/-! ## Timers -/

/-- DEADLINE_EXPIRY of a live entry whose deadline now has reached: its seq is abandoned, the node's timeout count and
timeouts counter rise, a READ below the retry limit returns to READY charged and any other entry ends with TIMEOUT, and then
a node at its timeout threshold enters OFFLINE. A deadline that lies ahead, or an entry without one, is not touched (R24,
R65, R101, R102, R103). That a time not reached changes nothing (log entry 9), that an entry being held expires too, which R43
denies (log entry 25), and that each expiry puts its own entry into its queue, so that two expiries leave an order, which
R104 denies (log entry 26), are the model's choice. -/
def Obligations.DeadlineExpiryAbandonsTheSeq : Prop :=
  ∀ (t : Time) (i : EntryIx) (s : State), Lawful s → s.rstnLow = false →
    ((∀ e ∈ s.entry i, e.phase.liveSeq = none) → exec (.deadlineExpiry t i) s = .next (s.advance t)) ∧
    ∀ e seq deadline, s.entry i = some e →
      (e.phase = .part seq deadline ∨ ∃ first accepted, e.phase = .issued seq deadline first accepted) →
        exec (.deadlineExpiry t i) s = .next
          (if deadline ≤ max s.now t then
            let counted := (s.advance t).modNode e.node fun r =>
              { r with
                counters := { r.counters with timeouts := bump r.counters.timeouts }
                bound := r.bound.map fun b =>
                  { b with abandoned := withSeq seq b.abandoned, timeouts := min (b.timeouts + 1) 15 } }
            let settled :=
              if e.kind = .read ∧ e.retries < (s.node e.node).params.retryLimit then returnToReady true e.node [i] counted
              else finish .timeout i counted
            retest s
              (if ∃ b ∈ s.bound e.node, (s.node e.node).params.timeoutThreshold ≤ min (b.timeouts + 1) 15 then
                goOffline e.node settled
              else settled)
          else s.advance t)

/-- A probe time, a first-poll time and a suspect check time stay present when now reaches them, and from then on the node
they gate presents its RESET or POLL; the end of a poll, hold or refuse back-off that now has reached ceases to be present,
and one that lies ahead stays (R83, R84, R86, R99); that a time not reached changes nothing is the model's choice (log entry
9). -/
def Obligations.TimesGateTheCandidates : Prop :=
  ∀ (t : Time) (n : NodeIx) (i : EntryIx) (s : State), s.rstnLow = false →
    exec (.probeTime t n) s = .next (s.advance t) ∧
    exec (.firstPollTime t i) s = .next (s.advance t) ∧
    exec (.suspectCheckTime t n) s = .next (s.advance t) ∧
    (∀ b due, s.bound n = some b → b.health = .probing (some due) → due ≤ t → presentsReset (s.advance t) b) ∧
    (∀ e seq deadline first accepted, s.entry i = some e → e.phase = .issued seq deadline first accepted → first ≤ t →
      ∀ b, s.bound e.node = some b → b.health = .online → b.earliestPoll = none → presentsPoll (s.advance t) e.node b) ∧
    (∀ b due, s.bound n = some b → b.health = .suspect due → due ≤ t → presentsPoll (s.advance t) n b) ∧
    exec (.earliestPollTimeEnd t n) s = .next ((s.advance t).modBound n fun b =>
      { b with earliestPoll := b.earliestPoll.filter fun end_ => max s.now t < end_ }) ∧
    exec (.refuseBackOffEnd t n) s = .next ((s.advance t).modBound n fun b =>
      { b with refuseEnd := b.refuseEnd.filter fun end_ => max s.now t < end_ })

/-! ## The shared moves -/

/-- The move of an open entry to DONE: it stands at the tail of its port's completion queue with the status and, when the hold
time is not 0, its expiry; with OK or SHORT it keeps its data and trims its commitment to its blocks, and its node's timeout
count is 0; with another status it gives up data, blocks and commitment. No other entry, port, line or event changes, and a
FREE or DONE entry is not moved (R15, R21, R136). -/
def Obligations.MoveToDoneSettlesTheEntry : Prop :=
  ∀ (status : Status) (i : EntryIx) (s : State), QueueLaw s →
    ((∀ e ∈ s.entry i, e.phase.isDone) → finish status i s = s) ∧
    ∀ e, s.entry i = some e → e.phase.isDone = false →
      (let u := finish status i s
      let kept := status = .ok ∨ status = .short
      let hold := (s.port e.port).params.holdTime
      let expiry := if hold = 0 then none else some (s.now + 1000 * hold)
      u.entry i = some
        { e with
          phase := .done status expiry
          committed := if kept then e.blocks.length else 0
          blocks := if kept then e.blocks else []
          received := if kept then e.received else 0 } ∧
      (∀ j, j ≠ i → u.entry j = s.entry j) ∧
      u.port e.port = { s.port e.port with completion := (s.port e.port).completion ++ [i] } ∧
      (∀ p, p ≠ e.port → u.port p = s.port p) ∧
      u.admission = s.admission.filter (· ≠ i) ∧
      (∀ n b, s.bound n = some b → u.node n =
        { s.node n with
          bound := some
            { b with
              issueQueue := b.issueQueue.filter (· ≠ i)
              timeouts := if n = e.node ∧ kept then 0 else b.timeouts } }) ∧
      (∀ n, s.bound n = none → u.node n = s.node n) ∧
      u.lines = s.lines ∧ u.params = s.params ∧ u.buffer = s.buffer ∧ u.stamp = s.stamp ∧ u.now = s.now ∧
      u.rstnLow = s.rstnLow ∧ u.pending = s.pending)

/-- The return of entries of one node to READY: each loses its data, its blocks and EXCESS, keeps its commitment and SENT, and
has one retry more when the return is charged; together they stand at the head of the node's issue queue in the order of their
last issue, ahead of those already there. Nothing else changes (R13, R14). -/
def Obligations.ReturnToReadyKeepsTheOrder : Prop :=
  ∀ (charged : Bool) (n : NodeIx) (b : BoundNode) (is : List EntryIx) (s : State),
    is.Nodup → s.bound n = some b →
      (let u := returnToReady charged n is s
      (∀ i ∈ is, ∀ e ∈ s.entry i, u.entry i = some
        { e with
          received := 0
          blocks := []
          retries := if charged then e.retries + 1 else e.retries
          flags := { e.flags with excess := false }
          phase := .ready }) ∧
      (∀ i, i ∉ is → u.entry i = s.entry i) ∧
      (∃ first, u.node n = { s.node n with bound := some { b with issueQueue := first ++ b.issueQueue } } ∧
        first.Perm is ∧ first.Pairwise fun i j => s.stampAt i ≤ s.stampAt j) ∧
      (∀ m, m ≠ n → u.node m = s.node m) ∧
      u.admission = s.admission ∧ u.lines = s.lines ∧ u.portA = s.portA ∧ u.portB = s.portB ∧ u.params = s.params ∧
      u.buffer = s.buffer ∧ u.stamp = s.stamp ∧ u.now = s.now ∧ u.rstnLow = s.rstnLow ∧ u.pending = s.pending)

Action item: Whatever else the listing above holds, retype exactly only the lines from the one containing "timeout count and" to the one containing "(if deadline ≤ max s.now t then", both ends kept.

Answer section:
/-- DEADLINE_EXPIRY of a live entry whose deadline now has reached: its seq is abandoned, the node's timeout count and
timeouts counter rise, a READ below the retry limit returns to READY charged and any other entry ends with TIMEOUT, and then
a node at its timeout threshold enters OFFLINE. A deadline that lies ahead, or an entry without one, is not touched (R24,
R65, R101, R102, R103). That a time not reached changes nothing (log entry 9), that an entry being held expires too, which R43
denies (log entry 25), and that each expiry puts its own entry into its queue, so that two expiries leave an order, which
R104 denies (log entry 26), are the model's choice. -/
def Obligations.DeadlineExpiryAbandonsTheSeq : Prop :=
  ∀ (t : Time) (i : EntryIx) (s : State), Lawful s → s.rstnLow = false →
    ((∀ e ∈ s.entry i, e.phase.liveSeq = none) → exec (.deadlineExpiry t i) s = .next (s.advance t)) ∧
    ∀ e seq deadline, s.entry i = some e →
      (e.phase = .part seq deadline ∨ ∃ first accepted, e.phase = .issued seq deadline first accepted) →
        exec (.deadlineExpiry t i) s = .next
          (if deadline ≤ max s.now t then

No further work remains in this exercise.